_WHAT YOU SHOULD DO:_
Give back an exact copy of the lines below, from the first through the line with "let s := ((List.range"; please stop there.

_GIVEN RECORDS:_
-- ==== Sys2Proof/Machine/Reset.lean ====
section
/-! DEFINITION. The resets (R20, R21, R497 to R505): what each level clears, and the events that begin and end them. -/

namespace Sys2Proof.Machine

/-! ## Registers -/

/-- Every register reset by its column: bits that `keep` selects stay, the others take their power-on value (R501). -/
def State.maskRegs (s : State) (keep : RegInfo → Nat) : State :=
  let word := fun (id : Nat) (e : Nat × Word) =>
    let k := BitVec.ofNat 64 (keep (regInfoOf id))
    (e.1, (e.2 &&& k) ||| (porWord id e.1 &&& ~~~k))
  let row := fun (r : Nat × SMap Word) => (r.1, (r.2.map (word r.1)).filter (fun e => e.2 != porWord r.1 e.1))
  { s with regs := (s.regs.map row).filter (fun r => !r.2.isEmpty) }

/-! ## Core reset (R20, R21, R502) -/

/-- Opcodes carried out through a core reset (R391). -/
def keptOps : List Nat :=
  [1, 0x101, 0x102, 0x401, 0x402, 0x403, 0x404, 0x405, 0x406, 0x407, 0x901, 0x902, 0x903, 0x904, 0xB01, 0xB04, 0xB05, 0xB06,
    0xB07, 0xC01, 0xC02, 0xC03, 0xC04, 0xC05, 0xD01, 0xE01, 0xE02]

/-- Commands in progress are held, but for those that a core reset leaves alone (R391). A prefetch and an image load lose
their translations with the unit and are taken anew afterwards. -/
def State.holdCommands (s : State) : State :=
  let held := (List.range 33).filter (fun m => s.on (MB_STATUS_BUSY m) && !keptOps.contains (s.cmdOp m))
  let again := fun (m : Nat) => held.contains m && ([0x208, 0x802] : List Nat).contains (s.cmdOp m)
  { s with hm := { s.hm with held := held, running := s.hm.running.filter (fun m => !again m) } }

/-- `DOMAIN_RESET` on every attach port, a back-invalidation of the HDM range, and an empty directory; pending counter
waits end (R158, R377, R502). -/
def State.domainReset (s : State) : State :=
  let s := ((List.range 96).filter (fun p => s.active p && s.isAttach p)).foldl (fun s p =>
    s.sendAttach p 0xB2 0 0 false 0 0 0 none) s
  let s := if s.cxlUp then s.emit (.backInval none) else s
  let s := (s.lk.ports.map (·.1)).foldl (fun s p => s.setLink p { s.link p with lcWaits := [] }) s
  { s with dir := [] }

/-- Buffers of the units in reset go back to the free lists; the 64 KiB pool empties (R21). -/
def State.resetPools (s : State) : State :=
  let s := s.dropBufs (fun _ h => h != .unit .cxl && h != .unit .maltster)
  let keep := fun (w : PoolUser × Nat × Nat) => w.1 == .cxl || w.1 == .maltster
  let s := { s with pl := { s.pl with waits := s.pl.waits.filter keep, tilesOut := true } }
  s.poolServe.setBufs 3 (mget [] s.pl.bufs 3) 0

/-- The Ikio memory access in progress ends (R522). -/
def State.endIkio (s : State) : State :=
  if s.rs.ikio.isSome then ({ s with rs := { s.rs with ikio := none } }).sayEnd stSTATE_CONFLICT else s

/-- Packets stored for the internal ports end as those that would be sent there (R20): requests with `TARGET_LOST`, replies are
discarded and counted. -/
def State.endInternal (s : State) : State :=
  let gone := s.xb.xq.filter (fun x => decide (96 ≤ x.outPort))
  let s := gone.foldl (fun s x => s.unstore x) s
  (gone.foldl (fun s x => if Pkt.isReply x.pkt then s.bump XBAR_ORPHAN_REPLIES else s.swAck x.pkt stTARGET_LOST) s).xqCounts

/-- The units that a core reset clears, and the queues of port 97 (R241); while the ports are already closed, what waits at port
96 is answers of the switch core (R20), which stay (R61, R93, R127, R150, R187, R225, R246, R279, R300, R325, R344, R411). -/
def State.clearCore (s : State) : State :=
  let all := fun (_ : Nat) => true
  let s := ((((s.dropDescs all).dropSteps all).dropBarriers all).dropChunks all).dropCores all
  let s := s.dropMoves (fun _ => true)
  let combs := s.xb.comb
  let tr : TrackU := { gens := s.tr.gens, nextOp := s.tr.nextOp, nextMove := s.tr.nextMove, nextMc := s.tr.nextMc }
  let xl :=
    { s.xl with
      atc := [], reqs := [], waits := [], invals := s.xl.invals.map (fun i => { i with uses := [] }),
      changes := s.xl.changes.map (fun c => { c with uses := [] }) }
  let xb :=
    { s.xb with
      comb := [], out96 := if s.xb.closed then s.xb.out96 else [], out97 := [], epIn := [], rdxIn := [], closed := true,
      deficit := s.xb.deficit.filter (fun e => decide (e.1 < 257 * drrKey 98 0)),
      judged := s.xb.judged.filter (fun e => decide (e.1 < 96)) }
  let tu : TunU := { nextLoad := s.tu.nextLoad, store := s.tu.store, scale := s.tu.scale }
  let st :=
    { s.st with
      rings := (s.st.rings.map (fun r => (r.1, ring0))).filter (fun r => r.2 != ring0), steps := [], charged := 0, admAt := none,
      heldTill := 0, holdFrom := none, attnBeat := none, attnMore := 0 }
  let s := { s with tr := tr, xl := xl, xb := xb, tu := tu, st := st, pa := { s.pa with sealWait := [] } }
  (combs.foldl (fun s c => s.combCount c.port) s).endInternal

/-- `CORE_RESET` (R20, R21, R498, R501 to R503): ignored during a longer reset. -/
def execCoreReset (s : State) : Host.Outcome State Fault Refusal :=
  if s.rs.por ∨ s.rs.level ≠ 0 then .next s
  else
    let beat := s.reg TIME_BEAT_NOW
    let s := s.holdCommands.domainReset.endIkio.clearCore.resetPools
    let s := s.maskRegs RegInfo.coreKeep
    let s := { s with rs := { s.rs with level := 1, core := true, trial := 0 } }
    let s := (s.flag GLOBAL_RESET_CAUSE_CORE_SEEN).put GLOBAL_RESET_CAUSE_LAST 2
    let s := s.put GLOBAL_RESET_CAUSE_CORE_COUNT (s.get GLOBAL_RESET_CAUSE_CORE_COUNT + 1)
    .next (s.setReg GLOBAL_CORE_RESET_BEAT beat)

/-- `INTERNAL_PORTS_REOPEN` (R500): the Tun store is zeroed, the 64 KiB pool refills, held commands resume; the ports open
once bring-up has reached phase 9. -/
def execInternalPortsReopen (s : State) : Host.Outcome State Fault Refusal :=
  if s.rs.core = true ∧ s.rs.level = 0 ∧ s.rs.por = false then
    let run := decide (s.phase = 9)
    let s := { s with rs := { s.rs with core := false }, tu := { s.tu with store := [], scale := [] }, pl := { s.pl with tilesOut := false } }
    let used := ((mget [] s.pl.bufs 3).filter (fun b => b.2.inUse)).length
    let s := s.setBufs 3 (mget [] s.pl.bufs 3) (s.poolSize 3 - used)
    let s := { s with hm := { s.hm with held := [] }, xb := { s.xb with closed := !run }, pg := { s.pg with fresh := true } }
    .next s.poolServe.ringsFull.dirSettle
  else .next s

/-! ## Bring-up begins -/

/-- Reset ends and bring-up starts in phase 0: a full boot when the boot record is invalid or asks for one (R508). -/
def State.startBringup (s : State) : State :=
  { s with rs := { s.rs with por := false, level := 0, pinHeld := false, intHeld := none, full := !(s.bootValid && !s.rs.boot.full) } }

/-! ## Output pins (R504, R532, R533) -/

/-- The alarm bits of the two-wire `STATUS`; `MGMT_INT_N` is low while one is 1 (R533, R535). -/
def State.twAlarms (s : State) : Nat :=
  2 ^ 8 * s.get PGOV_STATUS_CAP_LAG + 2 ^ 9 * s.get PGOV_STATUS_ALERT + 2 ^ 10 * s.get GLOBAL_THERMAL_HOT +
    2 ^ 11 * s.get GLOBAL_BOOT_STATUS_HALTED

/-- The level of `MGMT_INT_N` (R533): true while it is released. A system reset holds the last one (R504). -/
def State.mgmtIntN (s : State) : Bool :=
  if s.rs.por = false ∧ s.rs.level = 2 then s.rs.intHeld.getD (s.twAlarms == 0) else s.twAlarms == 0

/-- The electrical output pins of R532 between their transfers. -/
inductive OutPin where
  | resetN | mgmtSda | mgmtIntN | uartTx | tdo | p3v3Aux
  deriving DecidableEq, Repr

/-- The level at which an output pin stands: while power-on reset is held, its level of R532. -/
def State.pinLevel (s : State) (p : OutPin) : PinLevel :=
  match p with
  | .resetN => if s.rs.por = false ∧ s.rs.level = 2 then .low else .released
  | .mgmtSda => .released
  | .mgmtIntN => if s.rs.por = true ∨ s.mgmtIntN = true then .released else .low
  | .uartTx => .high
  | .tdo => .floating
  | .p3v3Aux => if s.rs.aux then .on else .off

/-- The name of a pin. -/
def pinName (p : OutPin) : String :=
  match p with
  | .resetN => "RESET_N" | .mgmtSda => "MGMT_SDA" | .mgmtIntN => "MGMT_INT_N" | .uartTx => "UART_TX" | .tdo => "TDO"
  | .p3v3Aux => "P3V3_AUX"

/-- A pin takes the level at which it now stands. -/
def State.showPin (s : State) (p : OutPin) : State := s.emit (.pin (pinName p) (s.pinLevel p))

/-! ## System reset -/

/-- A write of the flash that a reset or a loss of power cuts short: an image then verifies no longer (R439); a store whose
sector was being erased or programmed passes its checks no longer, and one that was being read back is whole. Which of them a
`CAL_WRITE` had come to is a free bit (R518, R519; log 166). -/
def State.cutFlash (s : State) : State :=
  let s := if s.pa.commit.isSome then { s with pa := { s.pa with flash := some [] } } else s
  match s.rs.calWrite with
  | none => s
  | some (_, k, bs) =>
    let (v, s) := s.take
    if bit v 0 then { s with rs := { s.rs with storeBad := true } }
    else { s.calProgram k bs with rs := { (s.calProgram k bs).rs with storeBad := false } }

/-- The fuses keep their values (R432, R545). -/
def State.keepFuses (s : State) (old : Word) : State := s.put ⟨PART_SVN, 43, 32⟩ (bits old 43 32)

/-- Registers that follow kept settings after a reset of the switch core and of the ports (R6, R196, R379). -/
def State.afterClear (s : State) : State :=
  let s := s.wr (POOL_FREE 0) (s.poolSize 0)
  let s := s.wr (POOL_LOW_MARK 0) (s.poolSize 0)
  ((List.range 96).filter (fun p => s.on (PORT_CFG_ENABLE p))).foldl (fun s p => s.put (PORT_STATUS_STATE p) 1) s

/-- `SYSTEM_RESET` (R498 to R504): everything but the flash, the debug logic, the straps, the release and the Cask. -/
def execSystemReset (s : State) : Host.Outcome State Fault Refusal :=
  if s.rs.por ∨ s.rs.level = 2 then .next s
  else
    let held := s.mgmtIntN
    let s := s.endIkio.cutFlash
    let fuses := s.reg PART_SVN
    let rs : ResetU :=
      { por := false, level := 2, boot := s.rs.boot, store := s.rs.store, storeBad := s.rs.storeBad, mgmtAddr := s.rs.mgmtAddr,
        perst := s.rs.perst, tap := s.rs.tap, scan := s.rs.scan, storeHead := s.rs.storeHead, recording := s.rs.recording,
        intHeld := some held, aux := s.rs.aux }
    let pa : PartU := { flash := s.pa.flash, sparged := s.pa.sparged }
    let t : State :=
      { pending := s.pending, regs := s.regs, out := s.out, free := s.free, tm := { clock := s.tm.clock, edges := s.tm.edges }, ck := s.ck,
        xb := { rsvdLocked := s.xb.rsvdLocked }, pa := pa, rs := rs }
    let t := ((t.maskRegs RegInfo.sysKeep).keepFuses fuses).afterClear
    let t := t.put GLOBAL_STRAPS_CLK_ACTIVE (t.get GLOBAL_STRAPS_CLK_MODE)
    let t := (t.flag GLOBAL_RESET_CAUSE_SYS_SEEN).put GLOBAL_RESET_CAUSE_LAST 1
    let t := t.put GLOBAL_RESET_CAUSE_SYS_COUNT (t.get GLOBAL_RESET_CAUSE_SYS_COUNT + 1)
    .next (t.showPin .resetN)

/-- `RESET_END` (R499, R500): the module's drive has ended and the pin is high; after a system reset bring-up starts, and after
a power-on reset that `RESET_N` prolonged (R503). -/
def execResetEnd (s : State) : Host.Outcome State Fault Refusal :=
  if s.rs.por then .next (if s.rs.pinHeld then s.startBringup else s)
  else match s.rs.level with
    | 0 => .next s
    | 1 => .next ((({ s with rs := { s.rs with level := 0 } }).emit (.pin "RESET_N" .low)).showPin .resetN)
    | _ => .next (s.startBringup.showPin .resetN)

/-! ## Power-on reset and loss of power -/

/-- Power-on reset is held: all but the Cask, the flash and the fuses takes its power-on value, and the output pins theirs
(R501, R504, R532). A boot record that was being written is left invalid (R513). `off`: until the input cycles; `aux`: the
input stands above 46 V. -/
def State.powerOff (s : State) (off trip aux : Bool) : State :=
  let s := s.cutFlash
  let torn : BootRecord := if s.rs.recording then { s.rs.boot with crc := (crc32 s.rs.boot.bytes + 1) % 2 ^ 32 } else s.rs.boot
  let rs : ResetU :=
    { off := off, boot := torn, store := s.rs.store, storeBad := s.rs.storeBad, storeHead := s.rs.storeHead, perst := s.rs.perst, aux := aux }
  let pa : PartU := { flash := s.pa.flash }
  let t : State :=
    { pending := s.pending, out := s.out, free := s.free, tm := { clock := s.tm.clock, edges := s.tm.edges }, ck := s.ck, pa := pa, rs := rs }
  let t := (t.keepFuses (s.reg PART_SVN)).put GLOBAL_THERMAL_TRIP_SEEN (b2n (trip || s.on GLOBAL_THERMAL_TRIP_SEEN))
  ([.resetN, .mgmtSda, .mgmtIntN, .uartTx, .tdo, .p3v3Aux] : List OutPin).foldl (fun t p => t.showPin p) t

/-- `POWER_ON_RESET` (R497, R503). Whether the input fell below 46 V or a rail left regulation is free, and with it
`P3V3_AUX` (log 168). -/
def execPowerOnReset (s : State) : Host.Outcome State Fault Refusal :=
  let (v, s) := s.take
  .next (s.powerOff s.rs.off false (bit v 0 && !s.rs.off))

/-- `POR_RELEASE` (R497, R505): the straps and `MGMT_ADDR` are sampled, and bring-up starts, or the module stays in reset while
`RESET_N` is low (R503); it stays off after a thermal trip or with its breaker open. -/
def execPorRelease (bootSrc clkMode : BitVec 2) (pins : PorPins) (s : State) : Host.Outcome State Fault Refusal :=
  if s.rs.por = true ∧ s.rs.off = false ∧ s.rs.pinHeld = false then
    let s := (s.put GLOBAL_STRAPS_BOOT_SRC bootSrc.toNat).put GLOBAL_STRAPS_CLK_MODE clkMode.toNat
    let s := s.put GLOBAL_STRAPS_CLK_ACTIVE clkMode.toNat
    let s := { s with rs := { s.rs with mgmtAddr := pins.addr.toNat, aux := true } }
    .next (if pins.resetLow then { s with rs := { s.rs with pinHeld := true } } else s.startBringup)
  else .next s

/-- `THERMAL_TRIP` (R541): every rail but the Cask's turns off. -/
def execThermalTrip (s : State) : Host.Outcome State Fault Refusal := .next (if s.rs.por then s else s.powerOff true true false)

/-- `BREAKER_OPEN` (R528, R529). -/
def execBreakerOpen (s : State) : Host.Outcome State Fault Refusal := .next (s.powerOff true false false)

/-- `HOT_SWAP_CHARGE` (R529): insertion into a live busbar, with power-on reset held; the input has risen anew. -/
def execHotSwapCharge (s : State) : Host.Outcome State Fault Refusal := .next (s.powerOff false false true)

end Sys2Proof.Machine
end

_REPLY:_
-- ==== Sys2Proof/Machine/Reset.lean ====
section
/-! DEFINITION. The resets (R20, R21, R497 to R505): what each level clears, and the events that begin and end them. -/

namespace Sys2Proof.Machine

/-! ## Registers -/

/-- Every register reset by its column: bits that `keep` selects stay, the others take their power-on value (R501). -/
def State.maskRegs (s : State) (keep : RegInfo → Nat) : State :=
  let word := fun (id : Nat) (e : Nat × Word) =>
    let k := BitVec.ofNat 64 (keep (regInfoOf id))
    (e.1, (e.2 &&& k) ||| (porWord id e.1 &&& ~~~k))
  let row := fun (r : Nat × SMap Word) => (r.1, (r.2.map (word r.1)).filter (fun e => e.2 != porWord r.1 e.1))
  { s with regs := (s.regs.map row).filter (fun r => !r.2.isEmpty) }

/-! ## Core reset (R20, R21, R502) -/

/-- Opcodes carried out through a core reset (R391). -/
def keptOps : List Nat :=
  [1, 0x101, 0x102, 0x401, 0x402, 0x403, 0x404, 0x405, 0x406, 0x407, 0x901, 0x902, 0x903, 0x904, 0xB01, 0xB04, 0xB05, 0xB06,
    0xB07, 0xC01, 0xC02, 0xC03, 0xC04, 0xC05, 0xD01, 0xE01, 0xE02]

/-- Commands in progress are held, but for those that a core reset leaves alone (R391). A prefetch and an image load lose
their translations with the unit and are taken anew afterwards. -/
def State.holdCommands (s : State) : State :=
  let held := (List.range 33).filter (fun m => s.on (MB_STATUS_BUSY m) && !keptOps.contains (s.cmdOp m))
  let again := fun (m : Nat) => held.contains m && ([0x208, 0x802] : List Nat).contains (s.cmdOp m)
  { s with hm := { s.hm with held := held, running := s.hm.running.filter (fun m => !again m) } }

/-- `DOMAIN_RESET` on every attach port, a back-invalidation of the HDM range, and an empty directory; pending counter
waits end (R158, R377, R502). -/
def State.domainReset (s : State) : State :=
  let s := ((List.range 96).filter (fun p => s.active p && s.isAttach p)).foldl (fun s p =>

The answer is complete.